The mixing of 2 languages in html pages also came to an end with Python. Python, instead, could just scan for special html tags that got replaced. It was a good theoretical start.

By 2008, Python 3 was released. This was a different language than Python 2. Code written in Python 2 would not run unmodified in Python 3. So all libraries and tools across the industry had to be rewritten, a process expected at the time to take many years, which in the end it did. Some Python libraries took the change in Python 3 to not just port, but to rewrite at the same time.

This meant that even if you rewrote code from Python 2 to Python 3 there was little chance it could run. The second round of timeline apps got caught in that mess.

Prophetic dreams were clear to get into 1 programming language. Since Javascript is the only language for use in browsers, that meant moving Python build tools to Javascript. Javascript became the only interesting language in our set of programming tools.

So the python code for html parsing was mechanically ported to Javascript using some conversion tool. I do not remember the name. It became independent apps that ran under a popular Javascript build tool named gulp. Gulp was slow, but worked. Though popular, Gulp was a mess of a tool. It seemed to have been designed by someone unskilled in using Javascript itself. In frustration, I later switched to an ancient build tool named make. This was way better than gulp in many ways, but still fairly slow.

To boost the speed of website builds, the independent apps were then merged into 1 standalone program. This is where it stands right now. Our build process works but, it is a massive kludge.

My Rewrite Goal

My skill at writing high speed, high quality, Javascript has changed over the years. The genome work, especially, forced me to think about speed. Javascript can be very, very fast, but it is tricky to use it well.

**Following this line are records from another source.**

theorem MemSys.ctrlMoves_shows : ∀ (n : Nat) {m : MemSys}, m.Inv → (MemSys.ctrlMoves n m).Shows m.view
  | 0, _, h => h.shows
  | n + 1, _, h => (MemSys.ctrlMove_shows h).trans (MemSys.ctrlMoves_shows n (MemSys.ctrlMove_shows h).1)

/-- The controller's turns are no part of what the program sees. -/
theorem MemSys.Inv.withTurns {m : MemSys} (h : m.Inv) (ts : List Nat) : MemSys.Inv { m with ctrlTurns := ts } :=
  ⟨h.memWf, h.wbCap, h.lineCap, h.tagsDistinct, h.lineForm, h.elemForm, h.writesCount, h.coherent⟩

theorem MemSys.startTurn_shows {m : MemSys} (h : m.Inv) : m.startTurn.Shows m.view := by
  unfold MemSys.startTurn
  split
  next => exact MemSys.ctrlMove_shows h
  next n rest _ => exact MemSys.ctrlMoves_shows n (h.withTurns rest)

/-- Each move that finds something pending brings the drain one move nearer (20_memory.md R72, R73). -/
theorem MemSys.ctrlMove_pendingMoves (m : MemSys) : m.ctrlMove.pendingMoves = m.pendingMoves - 1 := by
  rcases m with ⟨mem, l1, wb, inflight, draws, turns⟩
  cases inflight with
  | some e => simp [MemSys.ctrlMove, MemSys.retire, MemSys.pendingMoves]
  | none =>
    cases wb with
    | nil => simp [MemSys.ctrlMove, MemSys.retire, MemSys.take, MemSys.pendingMoves]
    | cons e rest =>
      simp only [MemSys.ctrlMove, MemSys.retire, MemSys.take, MemSys.pendingMoves, List.length_cons]; omega

theorem MemSys.ctrlMoves_pendingMoves : ∀ (n : Nat) (m : MemSys), (MemSys.ctrlMoves n m).pendingMoves = m.pendingMoves - n
  | 0, _ => rfl
  | n + 1, m => by
    rw [MemSys.ctrlMoves, MemSys.ctrlMoves_pendingMoves n, MemSys.ctrlMove_pendingMoves]; omega

theorem MemSys.pendingMoves_eq_zero {m : MemSys} : m.pendingMoves = 0 ↔ m.wb = [] ∧ m.inflight = none := by
  rcases m with ⟨mem, l1, wb, inflight, draws, turns⟩
  cases inflight <;> cases wb <;> simp [MemSys.pendingMoves]

/-- The drain empties the buffer and the in-flight slot (20_memory.md R77). -/
theorem MemSys.drain_empty (m : MemSys) : m.drain.wb = [] ∧ m.drain.inflight = none := by
  rw [← MemSys.pendingMoves_eq_zero, MemSys.drain, MemSys.ctrlMoves_pendingMoves]; omega

theorem MemSys.drain_shows {m : MemSys} (h : m.Inv) : m.drain.Shows m.view := MemSys.ctrlMoves_shows _ h

/-- With nothing pending the host sees what the program sees (20_memory.md R79). -/
theorem MemSys.view_of_drained {m : MemSys} (hw : m.wb = []) (hi : m.inflight = none) (a : Nat) :
    m.view a = m.mem.read a := by
  simp [MemSys.view, MemSys.pending, hw, hi]

/-! ### A clean line is always there (R76) -/

/-- Lines of distinct tags, each with a pending element, are at most as many as the elements. -/
theorem dirty_lines_le : ∀ (ls : List Line) (es : List Elem), (ls.map Line.tag).Nodup →
    (∀ L ∈ ls, ∃ e ∈ es, e.lineTag = L.tag) → ls.length ≤ es.length := by
  intro ls es hn h
  have hsub : ls.map Line.tag ⊆ es.map Elem.lineTag := by
    intro t ht
    obtain ⟨L, hL, rfl⟩ := List.mem_map.1 ht
    obtain ⟨e, he, het⟩ := h L hL
    exact List.mem_map.2 ⟨e, he, het⟩
  have := (List.subperm_of_subset hn hsub).length_le
  simpa using this

/-- When the cache is full some slot holds a clean line, so no fill stalls (20_memory.md R76). -/
theorem MemSys.Inv.cleanSlots_ne_nil {m : MemSys} (h : m.Inv) (hfull : Config.cacheLines ≤ m.l1.length) :
    cleanSlots m.l1 ≠ [] := by
  intro hnil
  have hdirty : ∀ L ∈ m.l1, ∃ e ∈ m.pending, e.lineTag = L.tag := by
    intro L hL
    obtain ⟨i, hi, rfl⟩ := List.mem_iff_getElem.1 hL
    have hclean : slotClean m.l1 i = false := by
      have : i ∉ cleanSlots m.l1 := by rw [hnil]; exact List.not_mem_nil
      simpa [cleanSlots, hi] using this
    have hw : (m.l1[i]).writes ≠ 0 := by
      simpa [slotClean, List.getElem?_eq_getElem hi] using hclean
    rw [h.writesCount _ hL] at hw
    obtain ⟨e, he, het⟩ := List.countP_pos_iff.1 (Nat.pos_of_ne_zero hw)
    exact ⟨e, he, by simpa using het⟩
  have hle := dirty_lines_le m.l1 m.pending h.tagsDistinct hdirty
  have hcap := h.wbCap
  have hp : m.pending.length ≤ 1 + m.wb.length := by
    simp only [MemSys.pending, List.length_append]
    cases m.inflight <;> simp
  simp only [Config.cacheLines, Config.wbCap] at *
  omega

theorem pickSlot_mem (draw first : Nat) (slots : List Nat) (h : slots ≠ []) : pickSlot draw first slots ∈ slots := by
  have hlt : draw % slots.length < slots.length := Nat.mod_lt _ (List.length_pos_iff.2 h)
  simp only [pickSlot, List.getD_eq_getElem?_getD, List.getElem?_eq_getElem hlt, Option.getD_some]
  exact List.getElem_mem hlt

theorem mem_cleanSlots {ls : List Line} {i : Nat} (h : i ∈ cleanSlots ls) :
    ∃ hi : i < ls.length, (ls[i]).writes = 0 := by
  simp only [cleanSlots, List.mem_filter, List.mem_range] at h
  refine ⟨h.1, ?_⟩
  simpa [slotClean, List.getElem?_eq_getElem h.1] using h.2

/-! ### Fill (R67, R68) -/

/-- The words of a new line are what the program sees in its block. -/
theorem MemSys.Inv.block_coherent {m : MemSys} (h : m.Inv) {a : Nat} (hmiss : ∀ L ∈ m.l1, L.tag ≠ blockBase a)
    {j : Nat} (hj : j < Config.lineWords) : (m.mem.block a).getD j 0 = m.view (blockBase a + j) := by
  rw [Memory.block_getD _ _ _ hj]
  refine (h.view_uncached ?_).symm
  rw [blockBase_add (blockBase_mod a) hj]; exact hmiss

/-- Lines replaced by a list that keeps every pending line and adds the fresh line of a missing block keep the
invariant. -/
theorem MemSys.Inv.withLines {m : MemSys} (h : m.Inv) {a : Nat} (ha : a < Config.memWords)
    (hmiss : ∀ L ∈ m.l1, L.tag ≠ blockBase a) (ls : List Line) (d : Nat) (hlen : ls.length ≤ Config.cacheLines)
    (hnod : (ls.map Line.tag).Nodup)
    (hmem : ∀ L ∈ ls, L ∈ m.l1 ∨ L = { tag := blockBase a, words := m.mem.block a, writes := 0 })
    (hkeep : ∀ e ∈ m.pending, ∃ L ∈ ls, L.tag = e.lineTag) :
    MemSys.Shows { m with l1 := ls, draws := d } m.view := by
  refine ⟨⟨h.memWf, h.wbCap, hlen, hnod, ?_, ?_, ?_, ?_⟩, fun _ => rfl⟩
  · intro L hL
    rcases hmem L hL with hL' | rfl
    · exact h.lineForm L hL'
    · exact ⟨blockBase_mod a, blockBase_lt ha, Memory.block_length ..⟩
  · intro e he
    exact ⟨(h.elemForm e he).1, (h.elemForm e he).2.1, hkeep e he⟩
  · intro L hL
    rcases hmem L hL with hL' | rfl
    · exact h.writesCount L hL'
    · refine (List.countP_eq_zero.2 (fun e he => ?_)).symm
      have hb := h.not_pending hmiss e he
      rw [← (h.elemForm e he).2.1] at hb
      simpa using hb
  · intro L hL j hj
    rcases hmem L hL with hL' | rfl
    · exact h.coherent L hL' j hj
    · exact h.block_coherent hmiss hj

/-- A fill for a missing block adds its line, may replace a clean one, and changes nothing the program sees
(20_memory.md R67, R68, R78). -/
theorem MemSys.Inv.fill_spec {m : MemSys} (h : m.Inv) {a : Nat} (ha : a < Config.memWords)
    (hmiss : ∀ L ∈ m.l1, L.tag ≠ blockBase a) :
    ∃ m', m.fill a = some m' ∧ m'.Shows m.view ∧ m'.wb = m.wb ∧ m'.inflight = m.inflight ∧ m'.mem = m.mem ∧
      m'.ctrlTurns = m.ctrlTurns ∧ ∃ L ∈ m'.l1, L.tag = blockBase a := by
  have hfresh : blockBase a ∉ m.l1.map Line.tag := by
    intro hc
    obtain ⟨L, hL, hLt⟩ := List.mem_map.1 hc
    exact hmiss L hL hLt
  unfold MemSys.fill MemSys.cacheAdd
  split
  next hlt =>
    refine ⟨_, rfl, ?_, rfl, rfl, rfl, rfl, _, List.mem_append_right _ (List.mem_singleton.2 rfl), rfl⟩
    refine h.withLines ha hmiss _ m.draws ?_ ?_ ?_ ?_
    · simp only [List.length_append, List.length_singleton]; exact hlt
    · rw [List.map_append]
      refine List.Nodup.append h.tagsDistinct (by simp) ?_
      intro t ht ht'
      simp only [List.map_cons, List.map_nil, List.mem_singleton] at ht'
      exact hfresh (ht' ▸ ht)
    · intro L hL
      simpa using hL
    · intro e he
      obtain ⟨-, -, L, hL, hLt⟩ := h.elemForm e he
      exact ⟨L, List.mem_append_left _ hL, hLt⟩
  next hge =>
    split
    next hnil => exact absurd hnil (h.cleanSlots_ne_nil (Nat.le_of_not_lt hge))
    next c cs hcs =>
      have hpick := pickSlot_mem (Config.evictDraw m.draws) c (c :: cs) (List.cons_ne_nil _ _)
      generalize pickSlot (Config.evictDraw m.draws) c (c :: cs) = i at hpick
      rw [← hcs] at hpick
      obtain ⟨hi, hw⟩ := mem_cleanSlots hpick
      refine ⟨_, rfl, ?_, rfl, rfl, rfl, rfl, { tag := blockBase a, words := m.mem.block a, writes := 0 },
        List.mem_iff_getElem.2 ⟨i, by simpa using hi, by simp⟩, rfl⟩
      refine h.withLines ha hmiss _ (m.draws + 1) ?_ ?_ ?_ ?_
      · rw [List.length_set]; exact h.lineCap
      · rw [List.map_set]; exact h.tagsDistinct.set hfresh
      · intro L hL
        rcases List.mem_or_eq_of_mem_set hL with h' | h'
        · exact Or.inl h'
        · exact Or.inr h'
      · intro e he
        obtain ⟨-, -, L, hL, hLt⟩ := h.elemForm e he
        obtain ⟨n, hn, rfl⟩ := List.mem_iff_getElem.1 hL
        have hne : i ≠ n := by
          rintro rfl
          rw [h.writesCount _ hL] at hw
          exact List.countP_eq_zero.1 hw e he (by simp [hLt])
        exact ⟨m.l1[n], List.mem_iff_getElem.2 ⟨n, by simpa using hn, by simp [hne]⟩, hLt⟩

/-! ### The engine's read (R69) -/

theorem MemSys.Inv.cacheRead_of_line {m : MemSys} (h : m.Inv) {a : Nat} (hl : ∃ L ∈ m.l1, L.tag = blockBase a) :
    m.cacheRead a = some (m.view a) := by
  obtain ⟨L, hL, ht⟩ := hl
  cases hr : m.cacheRead a with
  | some v => rw [h.cacheRead_some hr]
  | none =>
    unfold MemSys.cacheRead at hr
    split at hr
    next hn => exact absurd ht (h.lookup_none hn L hL)
    · cases hr

theorem MemSys.Inv.cacheRead_none {m : MemSys} (h : m.Inv) {a : Nat} (hr : m.cacheRead a = none) :
    ∀ L ∈ m.l1, L.tag ≠ blockBase a := by
  intro L hL ht
  rw [h.cacheRead_of_line ⟨L, hL, ht⟩] at hr
  cases hr

/-- A read in range gives the word the program sees, and changes nothing it sees; it neither holds nor faults
(20_memory.md R69, R78). -/
theorem MemSys.Inv.memRead_spec {m : MemSys} (h : m.Inv) {a : Word} (ha : a.toNat < Config.memWords) :
    ∃ m', m.memRead a = .got (m.view a.toNat) m' ∧ m'.Shows m.view ∧ m'.wb = m.wb ∧ m'.inflight = m.inflight ∧
      m'.mem = m.mem := by
  unfold MemSys.memRead
  rw [if_pos (show inRange a = true by simpa [inRange] using ha)]
  split
  next v hv => exact ⟨m, by rw [h.cacheRead_some hv], h.shows, rfl, rfl, rfl⟩
  next hn =>
    obtain ⟨m', hf, hs, hw, hi, hm, -, hl⟩ := h.fill_spec ha (h.cacheRead_none hn)
    rw [hf]
    refine ⟨m', ?_, hs, hw, hi, hm⟩
    simp only [hs.1.cacheRead_of_line hl, Option.getD_some, hs.2]

/-- A read out of range raises the address fault before anything changes (20_memory.md R61). -/
theorem MemSys.memRead_raise (m : MemSys) {a : Word} (ha : ¬ a.toNat < Config.memWords) : m.memRead a = .raise := by
  unfold MemSys.memRead
  rw [if_neg (by simpa [inRange] using ha)]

Good Javascript uses callbacks and closures extensively. At least in my day, these techniques were not taught in school.

The rewrite I am working on now, in terms of lines of code, is maybe 10 percent of the size of the old version. I am dropping everything that is not now regularly used in our current apps and websites. There is a lot of cruft that is going away.

The same design tricks I used for the new scripture markup code will work for html pages too. I can see in the early code running this week that it will be screaming fast. It will also be completely modular, important for the variety of build problems still to be solved.

Geek Speak Ends here

The headline stream of war news is lightening up. Trust this will be true for many more months. We can go back to regular work, but we need to keep an ear out for trouble in the distance.